El último deber
Termina este año y espero que, con él, terminen las conmemoraciones de hechos, personas y cosas que todos hemos contribuido a destrozar, en la medida de nuestras posibilidades: como a Lorca, como el 98 y todo su abanico de sugerencias de literatura, historia, biografía: y hagiografía. Tengo la esperanza de que el tema del 98 se haya agotado y que escape ya de las temibles subvenciones y programaciones del Estado o las comunidades: no me quejo de ellas, puesto que en las dolencias de la gente del teatro algo ayudan a sobrevivir: aunque temo que, como en todo, el dinero vaya a los ricos y la pobreza se quede en los de siempre.Ernesto Caballero es un primer talento nacional en dramaturgia, dirección y escritura, y tiene por lo tanto mucho ganado para volver a la unidad de funciones en la literatura dramática, tan maltrecha por la continua división de funciones. Ha hecho también sus deberes, y algo escapa a la pauta del colegio. Hace muchas veces una revistilla de las de la época, aunque la música compuesta para la obra no sobrepase el remedo; un teatro alegórico, si bien hay ciertos harapos en las alegorías -la Dama de Elche, el Alma de España- que se ridiculizan como es bastante lógico, aunque se salve la última: la doncella que representa la III República, entre las palabras finales de que la Historia continúa; después de haber visto un teatrillo de títeres con los últimos -por ahora, claro- reyes de España, desde doña María Cristina hasta don Juan Carlos.

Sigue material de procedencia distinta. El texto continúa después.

-- ==== Sys2Proof/Machine/Job.lean ====
section
/-! DEFINITION. Job control and the deadline monitor (ch. 12): set-up checks, the quarter set, reference cycles,
checkpoints, grade switch and suppression, slot reports, and the job-control commands. -/

namespace Sys2Proof.Machine

/-! ### Working cores, clusters and the quarter set (R129 to R133) -/

/-- Core IDs of a cluster's working cores, ascending: logical core j is the j-th (R130). -/
def Sys.workingCores (y : Sys) (g : Nat) : List Nat :=
  ((List.range 16).map fun i => 16 * g + i).filter fun c => !y.coreFenced c

/-- The mapping class of a cluster (R130). -/
def Sys.mappingClass (y : Sys) (g : Nat) : Nat := (y.workingCores g).length

def Sys.clusterLost (y : Sys) (g : Nat) : Bool := decide (y.mappingClass g < 14) || y.peatFenced g

/-- A quarter counts as lost when it is lost, holds a lost cluster, a fenced LPDDR6 channel or no working decoder
(R130, R178, Table 17-6). -/
def Sys.quarterLost (y : Sys) (q : Nat) : Bool :=
  y.quarterGone q || ((List.range 16).any fun i => y.clusterLost (16 * q + i))
    || ((List.range 4).any fun n => y.channelFenced (4 * q + n))
    || ((List.range 16).all fun i => y.decoderFenced (16 * q + i))

/-- Lost quarters, bit q. -/
def Sys.lostMask (y : Sys) : Nat := ((List.range 4).map fun q => (y.quarterLost q).toNat * 2 ^ q).foldl (· + ·) 0

/-- The quarter set a job takes; `none` when quarter 0 or two quarters are lost (R133). -/
def Sys.quarterSet (y : Sys) : Option Nat :=
  match y.lostMask with
  | 0 => some 0
  | 2 => some 1
  | 4 => some 2
  | 8 => some 3
  | _ => none

/-- Width index W of a cluster: 1 when a working core has a bypassed column or DETERMINISTIC is set (R132). -/
def State.widthIndex (s : State) (g : Nat) : Nat :=
  let byp := (s.sys.workingCores g).any fun c => (mapGet (fun _ => (0 : BitVec 6)) c s.heron.shadow.badColumn).getLsbD 5
  (byp || s.deterministic).toNat

/-- CMD instance number (R131). -/
def cmdInstance (phase grade cls width : Nat) : Nat := phase * 12 + grade * 6 + (16 - cls) * 2 + width

def State.instanceFor (s : State) (g phase grade : Nat) : Nat :=
  cmdInstance phase grade (s.sys.mappingClass g) (s.widthIndex g)

/-! ### Reference cycles (R134, R135) -/

/-- The count of a kind on a cluster: this slot's where known, else the previous processed slot's (R378). -/
def State.countOf (s : State) (g kind : Nat) : Nat :=
  let known := match s.job.phase with
    | .ingest | .chan | .detect => decide (kind ≤ 2)
    | .recv => decide (kind ≤ 5)
    | .decode => decide (kind ≤ 6)
    | _ => true
  natAt (if known then s.job.counts else s.job.prevCounts) (countKey g kind)

/-- A cluster's prediction for an instance, in 1/65,536 cc (R134). -/
def State.predict (s : State) (inst : Nat) (count : Nat → Nat) : Nat :=
  match s.section' 10 0 with
  | none => 0
  | some (o, len) =>
    match (List.range (len / 48)).find? fun i => s.imgNat (o + 48 * i) 2 == inst with
    | none => 0
    | some i =>
      let e := o + 48 * i
      s.imgNat (e + 4) 4 * 65536 + ((List.range 4).map fun k =>
        let kind := s.imgNat (e + 8 + 2 * k) 2
        if kind = 0 then 0 else s.imgNat (e + 0x10 + 4 * k) 4 * count kind).foldl (· + ·) 0

/-- Clusters a job runs on. -/
def State.jobClusters (s : State) : List Nat := (sliceClusters s.job.qset).filter fun g => !s.sys.clusterLost g

/-- ref(q, g): the largest prediction over the working clusters (R378). -/
def State.ref (s : State) (phase grade : Nat) : Nat :=
  ((s.jobClusters).map fun g => s.predict (s.instanceFor g phase grade) (s.countOf g)).foldl max 0

/-- The combining pass: the DECODE and DELIVER entries over given counts of the combined bursts (R378). [DEDUCED: log 57] -/
def State.refCombOf (s : State) (grade : Nat) (counts : Nat → Nat → Nat) : Nat :=
  ((s.jobClusters).map fun g =>
    s.predict (s.instanceFor g 3 grade) (counts g) + s.predict (s.instanceFor g 4 grade) (counts g)).foldl max 0

/-- The prediction as the pass starts: its iterations, not yet known, are those of the previous processed slot. [DEDUCED: log 57] -/
def State.refComb (s : State) (grade : Nat) : Nat :=
  let m := s.combineCounts
  s.refCombOf grade fun g kind => natAt (if kind = 7 then s.job.prevComb else m) (countKey g kind)

/-- The prediction over the counts that the pass gave. -/
def State.refCombRan (s : State) : Nat :=
  s.refCombOf s.job.fallback.toNat fun g kind => natAt s.job.combCounts (countKey g kind)

/-- Index of a phase in the report: 0 CHAN to 4 DELIVER, 5 combining pass. -/
def Phase.index : Phase → Nat
  | .ingest | .chan => 0
  | .detect => 1
  | .recv => 2
  | .decode => 3
  | .deliver => 4
  | .combine | .done => 5

/-! ### The monitor (R378 to R380) -/

/-- Grade index in force. -/
def State.grade (s : State) : Nat := s.job.fallback.toNat

def sumOf (m : SMap Nat) : Nat := (m.map Prod.snd).foldl (· + ·) 0

/-- σ as a fraction (R378): measured over reference of the completed phases, or the previous slot's ratio; at least 1. -/
def State.sigma (s : State) : Nat × Nat :=
  let refs := sumOf s.job.refs
  let (n, d) := if refs = 0 then (s.job.prevRatio, 256) else (sumOf s.job.measured * 3 * 65536, refs * 4)
  if n < d then (1, 1) else (n, d)

/-- now + σ × reference, in µs rounded up; `now` in ns after the end of the slot, `r` in 1/65,536 cc (R378). -/
def State.project (s : State) (now r : Nat) : Nat :=
  let (n, d) := s.sigma
  let den := d * 3 * 65536 * 1000
  (now * d * 3 * 65536 + n * r * 4 + den - 1) / den

/-- Reference of the main phases that remain, at a grade. -/
def State.remaining (s : State) (grade : Nat) : Nat :=
  (((List.range 5).filter fun p => decide (s.job.phase.index ≤ p)).map fun p => s.ref p grade).foldl (· + ·) 0

/-- Judge a projection given as a function of the grade (R379, R380): switch first, judge again at the fallback grade,
then suppress. Under replay the recorded schedule decides instead. -/
def State.judge (s : State) (proj : Nat → Nat) : State :=
  let limit := s.job.deadline - 30
  let p := proj s.grade
  let s1 := { s with job := { s.job with projMax := max s.job.projMax p } }
  if s1.job.replayActive then s1
  else if s1.job.fallback then
    if limit < p then { s1 with job := { s1.job with suppressed := true } } else s1
  else if limit < p then
    let s2 := { s1 with job := { s1.job with fallback := true, fallbackAt := s1.job.phase.index } }
    let q := proj 1
    { s2 with job := { s2.job with projMax := max s2.job.projMax q, suppressed := s2.job.suppressed || decide (limit < q) } }
  else s1

/-- Air time as the monitor reads it: at 1 µs resolution (ch. 12, deadline monitor). [DEDUCED: log 273] -/
def Sys.monitorNow (y : Sys) : Nat := y.now / 1000 * 1000

/-- A checkpoint up to the end of DELIVER. -/
def State.checkpoint (s : State) : State :=
  s.judge fun g => s.project (s.sys.monitorNow - s.slotEnd) (if s.job.phase == .combine then 0 else s.remaining g)

/-- The combining checkpoint. -/
def State.checkpointComb (s : State) : State :=
  s.judge fun g => s.project (s.sys.monitorNow - s.slotEnd) (s.refComb g)

/-! ### Counts of a slot (Table 04-10) -/

def popcount32 (v : BitVec 32) : Nat := ((List.range 32).filter fun i => v.getLsbD i).length

def State.addCount (s : State) (g kind n : Nat) : State :=
  { s with job := { s.job with counts := natPut s.job.counts (countKey g kind) (natAt s.job.counts (countKey g kind) + n) } }

/-- Streams a cluster channelises, from CHAN_ASSIGN. -/
def State.chanStreams (s : State) (g : Nat) : Nat :=
  match s.mapTable s.job.qset 1 with
  | none => 0
  | some (o, n) =>
    ((List.range 32).filter fun st => (List.range n).any fun i =>
      s.imgNat (o + 8 * i) 1 == st && s.clusterOf s.job.qset (s.imgNat (o + 8 * i + 2) 1) == g).length

/-- Counts known when a slot's ingest closes: kinds 1 and 2. -/
def countsAtStart (s : State) : State :=
  let s1 := s.jobClusters.foldl (fun a g => a.addCount g 1 (s.sys.slotLen / 20000 * s.chanStreams g))
    { s with job := { s.job with counts := [] } }
  s.job.channels.foldl (fun a c => a.addCount (s.homeCluster c.id) 2 (popcount32 c.streams)) s1

/-- Symbols of a burst that RECV of the slot in progress demodulates. -/
def State.symbolsDue (s : State) (b : Burst) : Nat :=
  if b.state == .synced || (b.state == .opened && !b.waiting) then b.arrived (s.slotEnd * unitsPerNs) - b.symbols else 0

/-- Those of them that overlap another burst. -/
def State.collidedDue (s : State) (b : Burst) : Nat :=
  ((List.range (s.symbolsDue b)).filter fun i =>
    (s.demodulated b.channel).any fun c => c.handle != b.handle && s.symbolOverlaps b c (b.symbols + i)).length

/-- RECV_LIMIT of a cluster (Table 04-16). -/
def State.recvLimit (s : State) (g : Nat) : Nat :=
  match s.mapTable s.job.qset 3 with
  | none => 65535
  | some (o, n) =>
    match (List.range n).find? fun i => s.clusterOf s.job.qset (s.imgNat (o + 8 * i) 1) == g with
    | some i => s.imgNat (o + 8 * i + 2) 2
    | none => 65535

/-- The element with the least value, the first on a tie. [DEDUCED: log 69] -/
def leastBy (f : Nat → Nat × Nat) : List Nat → Option Nat
  | [] => none
  | x :: xs =>
    match leastBy f xs with
    | none => some x
    | some y => if (f y).1 * (f x).2 < (f x).1 * (f y).2 then some y else some x

/-- The core that takes `n` symbols of a burst of cluster `g` (Table 04-9, Table 04-16): the logical core with the fewest
outstanding symbols; past the cluster's limit, that of the cluster of the quarter with the fewest per working core. -/
def State.recvCoreFor (s : State) (out : SMap Nat) (g n : Nat) : Option Nat :=
  let pick (h : Nat) : Option Nat := leastBy (fun c => (natAt out c, 1)) (s.sys.workingCores h)
  match pick g with
  | none => none
  | some c =>
    if natAt out c + n ≤ s.recvLimit g then some c
    else
      let load (h : Nat) : Nat × Nat := (((s.sys.workingCores h).map (natAt out)).foldl (· + ·) 0, (s.sys.workingCores h).length)
      match leastBy load (s.jobClusters.filter fun h => h / 16 == g / 16 && h != g) with
      | some h => pick h
      | none => some c

/-- Bursts are dealt to cores as RECV starts, in the order in which they were found. [DEDUCED: log 69] -/
def dealRecv (s : State) : State :=
  let r := s.rx.bursts.foldl (fun (a : SMap Nat × List Burst) b =>
    let n := s.symbolsDue b
    if n = 0 then (a.1, a.2 ++ [b])
    else
      match s.recvCoreFor a.1 (s.homeCluster b.channel) n with
      | none => (a.1, a.2 ++ [b])
      | some c => (natPut a.1 c (natAt a.1 c + n), a.2 ++ [{ b with recvCore := some c }])) ([], [])
  { s with rx := { s.rx with bursts := r.2 } }

/-- Counts known when DETECT ends: kinds 3, 4 and 5. -/
def countsAtRecv (s : State) : State :=
  s.rx.bursts.foldl (fun a b =>
    if 0 < s.symbolsDue b then
      let g := s.burstCluster b
      let n := s.symbolsDue b
      let st := match s.channelCfg b.channel with
        | some c => popcount32 c.streams
        | none => 0
      let a1 := (a.addCount g 3 (n * st)).addCount g 4 n
      if s.inCollision b then a1.addCount g 5 (s.collidedDue b * st) else a1
    else a) s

¡Santiago (de Cuba) y cierra España!
Autor: Ernesto Caballero. Música original: Fernando González. Documentación: Jorge Saura. Intérpretes: Josep Albert, Raúl Calderón, Ruth Díaz, Fernando González, Natalia Hernández, Alberto Jiménez, Carmen Machi, Carles Moreu, Roberto Mori, Lydia Otón, Lucía Quintana, Rosa Savoini, Javier Pezzi, Pepe Milán. Vestuario: Rosa García. Iluminación: Juan Gómez-Cornejo. Escenografía: Mónica Quintana. Dirección: Ernesto Caballero. Teatro de La Abadía. Madrid.
Hay también personajes de aquella época, algunos literarios -como Juanito Ventolera, el repatriado criminal que se inventó, o reprodujo, Valle-Inclán-. Apoyados los 108 minutos de representación en hechos reales, evocados con intención crítica, introduce también su anécdota teatral, narrativa, que no está despegada de la situación general.
Quizá todo esto sea poco. Como si se quedara a medio camino. Un extremo del camino conocido en esta historia del 98 está en los esperpentos y las novelas -el Ruedo ibérico- de Valle-Inclán: este autor se queda más acá, entre la protesta y la subvención. Nos tiene todo el tiempo al borde de que algo se va a decir, algo va a pasar: ni se dice, ni pasa. No rompe la facilidad.
Sin embargo, el público del estreno apareció muy adherido; quizá porque, efectivamente, entre los deberes del año el de Caballero se distingue por su intención crítica, y porque los alumnos de la escuela del Teatro de la Abadía cumplen muy bien sus papeles. La dirección es rápida, viva: las imágenes, aceptables.